US jobs figures and rising commodity prices boost FTSE


The FTSE 100 enjoyed a solid day’s trading on Thursday as investors reacted to strong jobs news in the US.

obless rates fell again and this encouraged traders to pour into traditional risk on investments.

As a result, it helped the FTSE 100 lift up by 65.89 points, or 0.92%, to 7,207.71 at the close of play, while Wall Street’s main markets also leapt higher on the opening bell.

London stocks were also buoyed once again by commodity firms which rose on the back of soaring prices for copper, aluminium, oil and natural gas.

“The FTSE 100 has managed to get back near to its recent range highs, led by the likes of Anglo American, Antofagasta and Glencore, while oil prices are helping to support the likes of BP and Royal Dutch Shell,” commented Michael Hewson, chief market analyst at CMC Markets UK.

In company news, recruiter Hays said September was its best month since the pandemic struck as firms worldwide scramble to secure talent amid a skills shortage.

The group saw like-for-like fees jump 41% in its first quarter to the end of September, helping shares close up 4.9p at 167.2p.
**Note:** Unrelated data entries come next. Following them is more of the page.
-- ==== Sys2Proof/Tests/Slice0.lean ====
section
/-! SUPPORT. Tests of the model on the spec's own examples and vectors (spec/95_test_vectors.md), the smoke test of
well-formedness, and for every statement that has hypotheses a concrete state that meets them. -/

open Sys2Proof Sys2Proof.Machine

namespace Sys2Proof.Tests

/-! ### Well-formedness: one ill-formed term for each check -/

theorem test_wellFormed_refuses_ill_formed_terms :
    (Instr.diff (-3) 0 0).wellFormed = false ∧ (Instr.diff 2 0 0).wellFormed = false ∧
    (Instr.diff 0 (-3) 0).wellFormed = false ∧ (Instr.diff 0 2 0).wellFormed = false ∧
    (Instr.diff 0 0 (-3)).wellFormed = false ∧ (Instr.diff 0 0 2).wellFormed = false ∧
    (Instr.luma (-33) 0 0).wellFormed = false ∧ (Instr.luma 32 0 0).wellFormed = false ∧
    (Instr.luma 0 (-9) 0).wellFormed = false ∧ (Instr.luma 0 8 0).wellFormed = false ∧
    (Instr.luma 0 0 (-9)).wellFormed = false ∧ (Instr.luma 0 0 8).wellFormed = false ∧
    (Instr.run 0).wellFormed = false ∧ (Instr.run 63).wellFormed = false := by decide

theorem test_wellFormed_accepts_the_corners :
    (Instr.index 0).wellFormed = true ∧ (Instr.index 63).wellFormed = true ∧
    (Instr.diff (-2) (-2) (-2)).wellFormed = true ∧ (Instr.diff 1 1 1).wellFormed = true ∧
    (Instr.luma (-32) (-8) (-8)).wellFormed = true ∧ (Instr.luma 31 7 7).wellFormed = true ∧
    (Instr.run 1).wellFormed = true ∧ (Instr.run 62).wellFormed = true ∧
    (Instr.rgb 0 0 0).wellFormed = true ∧ (Instr.rgba 0 0 0 0).wellFormed = true := by decide

/-! ### Decoding: words written bit by bit from the formats R93 to R98 -/

/-- R93: `00` and the slot, `110001` = 49. -/
theorem test_decode_index : decode [0b00110001] = .ok (.index 49, []) := by decide

/-- R94: `01`, then 11 (1), 10 (0), 01 (-1): the three fields are not interchangeable. -/
theorem test_decode_diff : decode [0b01111001] = .ok (.diff 1 0 (-1), []) := by decide

/-- R95: `10` and 101100 (12); then 0110 (-2) and 0111 (-1). -/
theorem test_decode_luma : decode [0b10101100, 0b01100111] = .ok (.luma 12 (-2) (-1), []) := by decide

/-- R96: `11` and the field, one less than the pixels: 000001 is 2 pixels, 111101 is 62. -/
theorem test_decode_run : decode [0b11000001] = .ok (.run 2, []) ∧ decode [0b11111101] = .ok (.run 62, []) := by decide

/-- R97: the eight bits `11111110`, then red, green, blue. -/
theorem test_decode_rgb : decode [0b11111110, 1, 2, 3] = .ok (.rgb 1 2 3, []) := by decide

/-- R98: the eight bits `11111111`, then red, green, blue, alpha. -/
theorem test_decode_rgba : decode [0b11111111, 1, 2, 3, 4] = .ok (.rgba 1 2 3 4, []) := by decide

/-- A cut chunk is the one thing the decoder rejects (R104, V46, V48). -/
theorem test_decode_rejects_cut_chunks :
    decode [] = .error .truncatedChunk ∧ decode [0xA0] = .error .truncatedChunk ∧
    decode [0xFE, 1, 2] = .error .truncatedChunk ∧ decode [0xFF, 1, 2, 3] = .error .truncatedChunk := by decide

/-- One word for each row of opcode_table.json, bit 0 the least significant bit of the first byte. -/
theorem test_table_words_decode :
    decodeTableWord 8 0x31 = some (.index 49) ∧ decodeTableWord 8 0x79 = some (.diff 1 0 (-1)) ∧
    decodeTableWord 16 0x67AC = some (.luma 12 (-2) (-1)) ∧ decodeTableWord 8 0xC0 = some (.run 1) ∧
    decodeTableWord 8 0xE5 = some (.run 38) ∧ decodeTableWord 8 0xF2 = some (.run 51) ∧
    decodeTableWord 8 0xF9 = some (.run 58) ∧ decodeTableWord 8 0xFD = some (.run 62) ∧
    decodeTableWord 32 0x3264C8FE = some (.rgb 200 100 50) ∧
    decodeTableWord 40 0x803264C8FF = some (.rgba 200 100 50 128) := by decide

/-! ### One step: the decoder -/

/-- The next state of an outcome. -/
def nextOf (o : Host.Outcome State Fault Refusal) : Option State :=
  match o with
  | .next s => some s
  | .fault _ => none
  | .refused _ => none

/-- A decoder in a running transaction of 2 pixels, 4 channels, at offset 14, with current pixel `cur`, the cache `cache` and
the bytes of a chunk. -/
def decAt (cur : Pixel) (cache : Cache) (bytes : List Byte) : State :=
  { State.reset with
    dec := { Dec.reset with
      ctl := ⟨.busy, Err.clear⟩
      req := ⟨BitVec.ofNat 64 (14 + bytes.length), 0⟩
      inlen := BitVec.ofNat 64 (14 + bytes.length)
      hdr := ⟨2, 1, 4, 0⟩
      oc := 4
      n := 2
      rp := 14
      cur := cur
      cache := cache
      input := Memory.empty.writeBytes 14 bytes } }

/-- What a step of that decoder leaves in CUR, RUN, RP, the pixel's own slot, and the four bytes put out. -/
def decoded (cur : Pixel) (cache : Cache) (bytes : List Byte) : Option (Pixel × Nat × Nat × Pixel × List Byte) :=
  (nextOf (step (decAt cur cache bytes))).map fun t =>
    (t.dec.cur, t.dec.run.toNat, t.dec.rp.toNat, t.dec.cache.lookup (pixelHash t.dec.cur), t.dec.out.readBytes 0 4)

/-- R229's example: `09` with slot 9 holding (10,20,30,255). -/
theorem test_index : decoded ⟨1, 1, 1, 255⟩ (Cache.init.store ⟨10, 20, 30, 255⟩) [0x09] =
    some (⟨10, 20, 30, 255⟩, 0, 15, ⟨10, 20, 30, 255⟩, [10, 20, 30, 255]) := by decide

/-- V30: `40` from (0,0,0,255) wraps to (254,254,254,255), which is then in its slot. -/
theorem test_diff : decoded ⟨0, 0, 0, 255⟩ Cache.init [0x40] =
    some (⟨254, 254, 254, 255⟩, 0, 15, ⟨254, 254, 254, 255⟩, [254, 254, 254, 255]) := by decide

/-- R231's example: `AC 67` with CUR = (1,0,255,255). -/
theorem test_luma : decoded ⟨1, 0, 255, 255⟩ Cache.init [0xAC, 0x67] =
    some (⟨11, 12, 10, 255⟩, 0, 16, ⟨11, 12, 10, 255⟩, [11, 12, 10, 255]) := by decide

/-- R167's example: `C2` with CUR = (9,9,9,255) puts it out and owes two replays; its slot stays unwritten. -/
theorem test_run : decoded ⟨9, 9, 9, 255⟩ Cache.init [0xC2] =
    some (⟨9, 9, 9, 255⟩, 2, 15, ⟨0, 0, 0, 0⟩, [9, 9, 9, 255]) := by decide

/-- R227's example: `FE 0A 14 1E` with CUR = (0,0,0,255). -/
theorem test_rgb : decoded ⟨0, 0, 0, 255⟩ Cache.init [0xFE, 0x0A, 0x14, 0x1E] =
    some (⟨10, 20, 30, 255⟩, 0, 18, ⟨10, 20, 30, 255⟩, [10, 20, 30, 255]) := by decide

/-- R228's example: `FF C8 64 32 80`. -/
theorem test_rgba : decoded ⟨0, 0, 0, 255⟩ Cache.init [0xFF, 0xC8, 0x64, 0x32, 0x80] =
    some (⟨200, 100, 50, 128⟩, 0, 19, ⟨200, 100, 50, 128⟩, [200, 100, 50, 128]) := by decide

/-- R148, V21c: INDEX of a slot never written gives (0,0,0,0) and leaves slot 0 as it was. -/
theorem test_index_writes_no_slot :
    (nextOf (step (decAt ⟨0, 0, 0, 255⟩ (Cache.init.store ⟨0, 0, 0, 64⟩) [0x05]))).map
      (fun t => (t.dec.cur, t.dec.cache.lookup 0)) = some (⟨0, 0, 0, 0⟩, ⟨0, 0, 0, 64⟩) := by decide

/-- V46, V48: a chunk that is cut short is TRUNCATED_STREAM, code 15 hexadecimal. -/
theorem test_truncated :
    (nextOf (step (decAt ⟨0, 0, 0, 255⟩ Cache.init [0xFE, 0x01, 0x02]))).map
      (fun t => (t.dec.ctl.status, t.dec.ctl.err.kind.code, t.dec.ctl.err.cause.code, t.dec.k)) =
        some (.fault, 2, 0x15, 0) ∧
    (nextOf (step (decAt ⟨0, 0, 0, 255⟩ Cache.init [0xA0]))).map (fun t => t.dec.ctl.status) = some .fault := by decide

/-- A word placed where the next step fetches runs as the first opcode after reset. -/
theorem test_fetch_word_runs_after_reset :
    (nextOf (step (State.reset.withFetchWord 16 0x67AC))).map (fun t => (t.dec.cur, t.dec.k)) =
      some (⟨10, 12, 11, 255⟩, 1) ∧
    (nextOf (step (State.reset.withFetchWord 40 0x803264C8FF))).map (fun t => (t.dec.cur, t.dec.k)) =
      some (⟨200, 100, 50, 128⟩, 1) := by decide

/-! ### One step: the encoder -/

/-- An encoder in a running transaction of 3 pixels, 4 channels, at pixel 1, with previous pixel `prev`, `run` pixels pending
and the cache `cache`; pixel 1 is `px`. -/
def encAt (prev px : Pixel) (run : BitVec 6) (cache : Cache) : State :=
  { State.reset with
    enc := { Enc.reset with
      ctl := ⟨.busy, Err.clear⟩
      cfg := ⟨3, 1, 4, 0⟩
      n := 3
      prev := prev
      run := run
      cache := cache
      outlen := 14
      pos := 1
      pix := Memory.empty.writeBytes 4 [px.r, px.g, px.b, px.a] } }

/-- The bytes a step of that encoder appends, and the previous pixel and run counter after it. -/
def emitted (prev px : Pixel) (run : BitVec 6) (cache : Cache) : Option (List Byte × Pixel × Nat) :=
  (nextOf (step (encAt prev px run cache))).map fun t =>
    (t.enc.out.readBytes 14 (t.enc.outlen.toNat - 14), t.enc.prev, t.enc.run.toNat)

/-- R188's example: slot 9 holds the pixel; the previous pixel is updated all the same (C1). -/
theorem test_emit_index : emitted ⟨1, 1, 1, 255⟩ ⟨10, 20, 30, 255⟩ 0 (Cache.init.store ⟨10, 20, 30, 255⟩) =
    some ([0x09], ⟨10, 20, 30, 255⟩, 0) := by decide

/-- V13: deltas 1, -1, -2 across the wrap. -/
theorem test_emit_diff : emitted ⟨255, 0, 1, 255⟩ ⟨0, 255, 255, 255⟩ 0 Cache.init =
    some ([0x74], ⟨0, 255, 255, 255⟩, 0) := by decide

/-- V18j: green wraps from 250 to 5. -/
theorem test_emit_luma : emitted ⟨10, 250, 10, 255⟩ ⟨20, 5, 20, 255⟩ 0 Cache.init =
    some ([0xAB, 0x77], ⟨20, 5, 20, 255⟩, 0) := by decide

/-- R165's example, three pixels equal to the previous one and then another (here V17b's DIFF). -/
theorem test_emit_run : emitted ⟨100, 100, 100, 255⟩ ⟨101, 101, 101, 255⟩ 3 Cache.init =
    some ([0xC2, 0x7F], ⟨101, 101, 101, 255⟩, 0) := by decide

/-- R192's example: a true delta of -130 is 126. -/
theorem test_emit_rgb : emitted ⟨200, 200, 200, 255⟩ ⟨70, 200, 200, 255⟩ 0 Cache.init =
    some ([0xFE, 0x46, 0xC8, 0xC8], ⟨70, 200, 200, 255⟩, 0) := by decide

/-- R193's example: only alpha differs. -/
theorem test_emit_rgba : emitted ⟨200, 100, 50, 255⟩ ⟨200, 100, 50, 128⟩ 0 Cache.init =
    some ([0xFF, 0xC8, 0x64, 0x32, 0x80], ⟨200, 100, 50, 128⟩, 0) := by decide

/-- V23: the 62nd equal pixel flushes the run in its own step; V18c: green's delta -33 is too low for LUMA. -/
theorem test_emit_boundaries :
    emitted ⟨0, 0, 0, 255⟩ ⟨0, 0, 0, 255⟩ 61 Cache.init = some ([0xFD], ⟨0, 0, 0, 255⟩, 0) ∧
    emitted ⟨0, 0, 0, 255⟩ ⟨0, 0, 0, 255⟩ 60 Cache.init = some ([], ⟨0, 0, 0, 255⟩, 61) ∧
    emitted ⟨100, 100, 100, 255⟩ ⟨67, 67, 67, 255⟩ 0 Cache.init =
      some ([0xFE, 0x43, 0x43, 0x43], ⟨67, 67, 67, 255⟩, 0) := by decide

/-! ### START -/

/-- HOST about to start the encoder with this request. -/
def encRequest (req : EncReq) : State :=
  { State.reset with enc := { Enc.reset with req := req }, cmds := [.startEnc] }

/-- HOST about to start the decoder on these input bytes. -/
def decRequest (bytes : List Byte) (outChannels : BitVec 8) : State :=
  { State.reset with
    dec := { Dec.reset with
      req := ⟨BitVec.ofNat 64 bytes.length, outChannels⟩
      input := Memory.empty.writeBytes 0 bytes }
    cmds := [.startDec] }

/-- STATUS, the error's kind and its cause's code after the encoder's next step. -/
def encEnd (s : State) : Option (Status × BitVec 2 × BitVec 8) :=
  (nextOf (step s)).map fun t => (t.enc.ctl.status, t.enc.ctl.err.kind.code, t.enc.ctl.err.cause.code)

/-- The same of the decoder. -/
def decEnd (s : State) : Option (Status × BitVec 2 × BitVec 8) :=
  (nextOf (step s)).map fun t => (t.dec.ctl.status, t.dec.ctl.err.kind.code, t.dec.ctl.err.cause.code)

/-- V40 to V44. -/
theorem test_encoder_errors :
    encEnd (encRequest ⟨0x100000000, 1, 3, 0, 0x300000000⟩) = some (.fault, 1, 0x01) ∧
    encEnd (encRequest ⟨1, 1, 5, 0, 5⟩) = some (.fault, 1, 0x02) ∧
    encEnd (encRequest ⟨1, 1, 3, 2, 3⟩) = some (.fault, 1, 0x03) ∧
    encEnd (encRequest ⟨2, 2, 3, 0, 11⟩) = some (.fault, 1, 0x04) ∧
    encEnd (encRequest ⟨2, 2, 5, 9, 0⟩) = some (.fault, 1, 0x02) := by decide

/-- V4 to V7, V45, V51. -/
theorem test_decoder_errors :
    decEnd (decRequest [0x71, 0x6F, 0x69, 0x66, 0, 0, 0, 1, 0, 0, 0, 1, 3] 0) = some (.fault, 2, 0x11) ∧
    decEnd (decRequest [0x71, 0x6F, 0x69, 0x66, 0, 0, 0, 1, 0, 0, 0, 1, 5, 0] 0) = some (.fault, 2, 0x13) ∧
    decEnd (decRequest [0x71, 0x6F, 0x69, 0x66, 0, 0, 0, 1, 0, 0, 0, 1, 3, 2] 0) = some (.fault, 2, 0x14) ∧
    decEnd (decRequest [0x51, 0x4F, 0x49, 0x46, 0, 0, 0, 1, 0, 0, 0, 1, 5, 2] 0) = some (.fault, 2, 0x12) ∧
    decEnd (decRequest [0x71, 0x6F, 0x69, 0x66, 0, 0, 0, 1, 0, 0, 0, 1, 3, 0, 0xC0] 5) = some (.fault, 1, 0x05) ∧
    decEnd (decRequest [0, 0, 0, 0] 0) = some (.fault, 2, 0x11) := by decide

/-- V3, V8: accepted headers, a zero dimension included. -/
theorem test_read_header :
    readHeader (Memory.empty.writeBytes 0 [0x71, 0x6F, 0x69, 0x66, 0, 0, 0, 2, 0, 0, 0, 3, 4, 1]) 14 = .ok ⟨2, 3, 4, 1⟩ ∧
    readHeader (Memory.empty.writeBytes 0 [0x71, 0x6F, 0x69, 0x66, 0, 0, 0, 0, 0, 0, 0, 0, 3, 0]) 14 = .ok ⟨0, 0, 3, 0⟩ := by
  decide

/-- V2: big-endian, most significant byte first. -/
theorem test_write_header : writeHeader 65536 4294967295 4 1 =
    [0x71, 0x6F, 0x69, 0x66, 0x00, 0x01, 0x00, 0x00, 0xFF, 0xFF, 0xFF, 0xFF, 0x04, 0x01] := by decide

/-! ### Witnesses: for every statement with hypotheses, a state and operands that meet them -/

/-- A BUSY engine with ERR clear is consistent. -/
theorem busy_consistent : (⟨.busy, Err.clear⟩ : Ctl).Consistent := ⟨rfl, by decide⟩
The bosses of Rolls-Royce, Shell and Airbus called for more work to reduce the carbon impact of flying.

Warren East, chief executive of the aircraft engine maker Rolls-Royce, said that, to avoid aviation becoming an even bigger share of global emissions, the sector must move ahead of United Nations targets.

Investors in London-listed Rolls and Shell gave a more muted response to the calls. Rolls-Royce finished 0.12p higher at 143.44p, while Royal Dutch Shell A rose by 23.8p to 1,744.8p.

Domino’s Pizza announced plans to recruit 8,000 riders for the busy festive season, as bosses revealed sales in the 13 weeks to September 26 were up 8.8% on a like-for-like basis to £375.8 million.

Orders collected from stores – a key area of growth for the business – were up 40.3% and stand at 82% of pre-pandemic levels.

Nevertheless, shares closed 16p lower at 370p.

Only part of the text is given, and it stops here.